*Exercise requirements*
Find the line with "State), s.Inv →" in the entries below. Repeat it, every following line, and the line with "(commandOf i = some", exactly and with nothing added.

Data shown Block Start

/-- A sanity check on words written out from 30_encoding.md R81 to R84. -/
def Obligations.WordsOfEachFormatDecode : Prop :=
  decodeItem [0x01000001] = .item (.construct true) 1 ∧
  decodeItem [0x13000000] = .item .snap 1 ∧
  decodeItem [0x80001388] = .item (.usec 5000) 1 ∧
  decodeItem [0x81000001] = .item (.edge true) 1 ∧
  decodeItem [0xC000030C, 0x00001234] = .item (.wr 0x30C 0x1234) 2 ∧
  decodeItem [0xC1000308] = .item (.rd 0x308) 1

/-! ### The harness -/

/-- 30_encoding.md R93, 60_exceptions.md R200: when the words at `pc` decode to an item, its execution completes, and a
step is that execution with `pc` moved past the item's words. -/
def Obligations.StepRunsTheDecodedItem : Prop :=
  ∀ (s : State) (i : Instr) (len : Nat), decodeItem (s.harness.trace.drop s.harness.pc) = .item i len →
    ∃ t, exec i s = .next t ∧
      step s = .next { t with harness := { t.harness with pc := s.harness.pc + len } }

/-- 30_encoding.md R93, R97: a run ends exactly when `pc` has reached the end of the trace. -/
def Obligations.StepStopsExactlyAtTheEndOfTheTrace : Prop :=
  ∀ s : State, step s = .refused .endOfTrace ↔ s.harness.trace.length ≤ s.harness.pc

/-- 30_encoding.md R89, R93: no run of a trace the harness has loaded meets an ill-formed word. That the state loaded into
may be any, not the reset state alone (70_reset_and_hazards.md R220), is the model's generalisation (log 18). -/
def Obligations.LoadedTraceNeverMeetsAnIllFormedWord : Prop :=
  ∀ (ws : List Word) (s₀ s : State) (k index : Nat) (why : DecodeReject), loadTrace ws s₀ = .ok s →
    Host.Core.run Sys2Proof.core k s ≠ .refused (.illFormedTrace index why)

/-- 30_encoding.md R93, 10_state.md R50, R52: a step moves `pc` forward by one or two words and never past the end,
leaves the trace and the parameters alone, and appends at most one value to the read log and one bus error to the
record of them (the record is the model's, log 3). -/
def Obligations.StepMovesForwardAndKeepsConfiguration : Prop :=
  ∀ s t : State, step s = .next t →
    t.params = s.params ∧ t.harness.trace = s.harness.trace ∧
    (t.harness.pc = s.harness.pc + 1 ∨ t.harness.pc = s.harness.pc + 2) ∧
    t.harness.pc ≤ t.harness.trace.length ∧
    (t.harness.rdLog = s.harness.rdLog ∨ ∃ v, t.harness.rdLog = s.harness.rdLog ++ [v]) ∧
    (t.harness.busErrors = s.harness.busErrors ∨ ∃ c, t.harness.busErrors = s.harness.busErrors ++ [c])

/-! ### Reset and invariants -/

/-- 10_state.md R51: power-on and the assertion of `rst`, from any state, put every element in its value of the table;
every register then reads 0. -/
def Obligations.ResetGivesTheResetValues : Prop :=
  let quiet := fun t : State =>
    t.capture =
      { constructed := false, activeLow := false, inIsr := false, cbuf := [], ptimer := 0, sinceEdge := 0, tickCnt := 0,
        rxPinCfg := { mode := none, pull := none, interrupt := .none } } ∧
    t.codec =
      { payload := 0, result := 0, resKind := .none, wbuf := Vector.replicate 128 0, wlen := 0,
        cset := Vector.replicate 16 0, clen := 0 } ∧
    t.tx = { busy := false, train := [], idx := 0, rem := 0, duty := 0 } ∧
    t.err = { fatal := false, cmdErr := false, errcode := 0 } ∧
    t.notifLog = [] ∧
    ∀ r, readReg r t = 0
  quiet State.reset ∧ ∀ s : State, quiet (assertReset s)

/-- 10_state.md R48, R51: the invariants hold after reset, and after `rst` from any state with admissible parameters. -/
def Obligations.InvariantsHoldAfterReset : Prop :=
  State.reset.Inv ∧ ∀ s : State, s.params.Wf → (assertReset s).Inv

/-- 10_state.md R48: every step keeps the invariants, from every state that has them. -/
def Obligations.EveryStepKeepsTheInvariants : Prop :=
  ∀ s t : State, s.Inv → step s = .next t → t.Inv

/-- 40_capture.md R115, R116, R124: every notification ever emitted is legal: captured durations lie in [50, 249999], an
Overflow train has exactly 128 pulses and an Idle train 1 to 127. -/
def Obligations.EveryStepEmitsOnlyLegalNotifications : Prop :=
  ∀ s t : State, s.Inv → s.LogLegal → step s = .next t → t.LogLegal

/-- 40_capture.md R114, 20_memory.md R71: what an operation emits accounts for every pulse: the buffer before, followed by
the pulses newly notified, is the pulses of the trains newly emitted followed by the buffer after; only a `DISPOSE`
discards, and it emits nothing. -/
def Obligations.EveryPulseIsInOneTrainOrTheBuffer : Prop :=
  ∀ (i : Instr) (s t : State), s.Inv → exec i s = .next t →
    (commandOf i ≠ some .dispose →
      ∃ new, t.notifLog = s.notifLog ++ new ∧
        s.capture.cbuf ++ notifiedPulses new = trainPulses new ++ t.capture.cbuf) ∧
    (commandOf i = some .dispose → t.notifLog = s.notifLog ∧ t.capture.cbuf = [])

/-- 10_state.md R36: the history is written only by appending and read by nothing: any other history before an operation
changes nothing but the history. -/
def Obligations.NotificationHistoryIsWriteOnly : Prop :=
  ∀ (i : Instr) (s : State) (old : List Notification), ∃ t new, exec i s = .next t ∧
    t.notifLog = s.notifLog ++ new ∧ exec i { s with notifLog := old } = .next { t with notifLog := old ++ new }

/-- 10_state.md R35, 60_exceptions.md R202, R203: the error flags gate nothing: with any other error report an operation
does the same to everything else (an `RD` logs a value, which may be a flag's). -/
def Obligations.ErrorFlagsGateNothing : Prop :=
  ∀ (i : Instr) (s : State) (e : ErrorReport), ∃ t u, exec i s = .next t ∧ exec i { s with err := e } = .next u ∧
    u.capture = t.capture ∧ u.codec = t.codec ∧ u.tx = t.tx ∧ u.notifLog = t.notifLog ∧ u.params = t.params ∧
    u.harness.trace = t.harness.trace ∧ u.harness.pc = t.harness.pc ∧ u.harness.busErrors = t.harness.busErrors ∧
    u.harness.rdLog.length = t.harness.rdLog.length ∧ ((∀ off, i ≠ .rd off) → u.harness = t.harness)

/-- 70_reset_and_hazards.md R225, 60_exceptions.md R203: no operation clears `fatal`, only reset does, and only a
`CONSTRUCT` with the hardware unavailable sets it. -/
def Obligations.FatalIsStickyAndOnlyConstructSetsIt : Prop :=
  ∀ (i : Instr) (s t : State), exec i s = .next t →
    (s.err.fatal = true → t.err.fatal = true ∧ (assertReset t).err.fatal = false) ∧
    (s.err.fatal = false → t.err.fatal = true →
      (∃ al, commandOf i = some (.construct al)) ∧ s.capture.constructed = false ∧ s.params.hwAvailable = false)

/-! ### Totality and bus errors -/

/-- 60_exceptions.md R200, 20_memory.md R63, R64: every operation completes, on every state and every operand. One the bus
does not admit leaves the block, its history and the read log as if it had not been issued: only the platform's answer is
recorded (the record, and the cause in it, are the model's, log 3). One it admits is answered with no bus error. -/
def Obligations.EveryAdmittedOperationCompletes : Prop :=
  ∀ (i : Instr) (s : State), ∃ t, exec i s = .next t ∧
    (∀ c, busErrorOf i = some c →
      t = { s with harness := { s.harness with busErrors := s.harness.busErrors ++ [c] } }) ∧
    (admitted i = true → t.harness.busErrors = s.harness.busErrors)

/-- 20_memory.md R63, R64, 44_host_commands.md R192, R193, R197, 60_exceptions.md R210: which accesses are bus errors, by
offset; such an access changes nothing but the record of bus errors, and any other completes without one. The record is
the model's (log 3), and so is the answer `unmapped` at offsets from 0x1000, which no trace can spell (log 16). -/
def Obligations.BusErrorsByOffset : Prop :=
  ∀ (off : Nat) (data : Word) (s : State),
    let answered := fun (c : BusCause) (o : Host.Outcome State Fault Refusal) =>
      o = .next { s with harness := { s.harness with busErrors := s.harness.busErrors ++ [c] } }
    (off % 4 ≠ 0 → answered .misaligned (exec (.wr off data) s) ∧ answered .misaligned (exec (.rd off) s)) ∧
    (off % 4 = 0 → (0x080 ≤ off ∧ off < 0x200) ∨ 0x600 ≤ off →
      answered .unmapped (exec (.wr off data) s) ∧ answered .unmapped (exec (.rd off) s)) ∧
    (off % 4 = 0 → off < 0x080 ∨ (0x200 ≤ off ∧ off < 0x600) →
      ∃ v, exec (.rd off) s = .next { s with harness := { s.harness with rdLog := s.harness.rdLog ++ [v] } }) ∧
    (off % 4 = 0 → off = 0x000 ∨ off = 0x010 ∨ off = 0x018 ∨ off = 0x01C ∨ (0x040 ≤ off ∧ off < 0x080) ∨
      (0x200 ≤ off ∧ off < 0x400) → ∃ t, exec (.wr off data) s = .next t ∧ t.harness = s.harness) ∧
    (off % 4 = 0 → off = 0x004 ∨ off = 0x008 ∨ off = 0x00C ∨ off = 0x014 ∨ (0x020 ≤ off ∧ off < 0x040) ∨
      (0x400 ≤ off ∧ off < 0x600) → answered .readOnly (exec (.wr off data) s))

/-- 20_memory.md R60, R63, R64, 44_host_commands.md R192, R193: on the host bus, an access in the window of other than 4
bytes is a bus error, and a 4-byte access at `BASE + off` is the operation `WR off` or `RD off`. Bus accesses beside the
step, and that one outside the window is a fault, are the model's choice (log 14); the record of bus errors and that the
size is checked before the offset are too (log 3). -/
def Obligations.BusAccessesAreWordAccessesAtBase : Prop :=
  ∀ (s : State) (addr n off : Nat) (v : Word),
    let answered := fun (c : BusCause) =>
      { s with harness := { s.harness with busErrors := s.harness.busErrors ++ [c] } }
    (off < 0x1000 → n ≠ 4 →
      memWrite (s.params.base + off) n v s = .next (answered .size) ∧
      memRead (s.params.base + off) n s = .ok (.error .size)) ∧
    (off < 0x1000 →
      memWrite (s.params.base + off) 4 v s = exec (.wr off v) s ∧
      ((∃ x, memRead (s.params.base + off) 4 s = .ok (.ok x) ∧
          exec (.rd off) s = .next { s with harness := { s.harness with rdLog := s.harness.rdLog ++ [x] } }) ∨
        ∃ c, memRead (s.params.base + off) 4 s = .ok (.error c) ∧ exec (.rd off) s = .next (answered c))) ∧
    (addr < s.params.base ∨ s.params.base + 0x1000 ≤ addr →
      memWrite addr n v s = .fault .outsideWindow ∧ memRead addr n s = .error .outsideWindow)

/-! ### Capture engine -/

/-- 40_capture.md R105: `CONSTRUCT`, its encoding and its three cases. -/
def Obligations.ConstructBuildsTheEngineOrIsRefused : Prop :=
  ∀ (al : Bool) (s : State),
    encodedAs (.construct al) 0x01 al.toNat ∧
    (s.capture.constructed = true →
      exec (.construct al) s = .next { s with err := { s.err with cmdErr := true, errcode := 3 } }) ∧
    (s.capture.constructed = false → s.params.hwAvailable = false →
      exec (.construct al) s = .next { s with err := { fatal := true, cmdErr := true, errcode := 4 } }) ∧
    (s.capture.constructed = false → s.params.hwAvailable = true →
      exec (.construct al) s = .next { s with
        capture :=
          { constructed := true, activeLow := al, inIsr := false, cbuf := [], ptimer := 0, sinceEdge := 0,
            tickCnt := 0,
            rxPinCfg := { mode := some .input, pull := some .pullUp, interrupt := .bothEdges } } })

Data shown Block End

*Solution below*
  ∀ (i : Instr) (s t : State), s.Inv → exec i s = .next t →
    (commandOf i ≠ some .dispose →
      ∃ new, t.notifLog = s.notifLog ++ new ∧
        s.capture.cbuf ++ notifiedPulses new = trainPulses new ++ t.capture.cbuf) ∧
    (commandOf i = some .dispose → t.notifLog = s.notifLog ∧ t.capture.cbuf = [])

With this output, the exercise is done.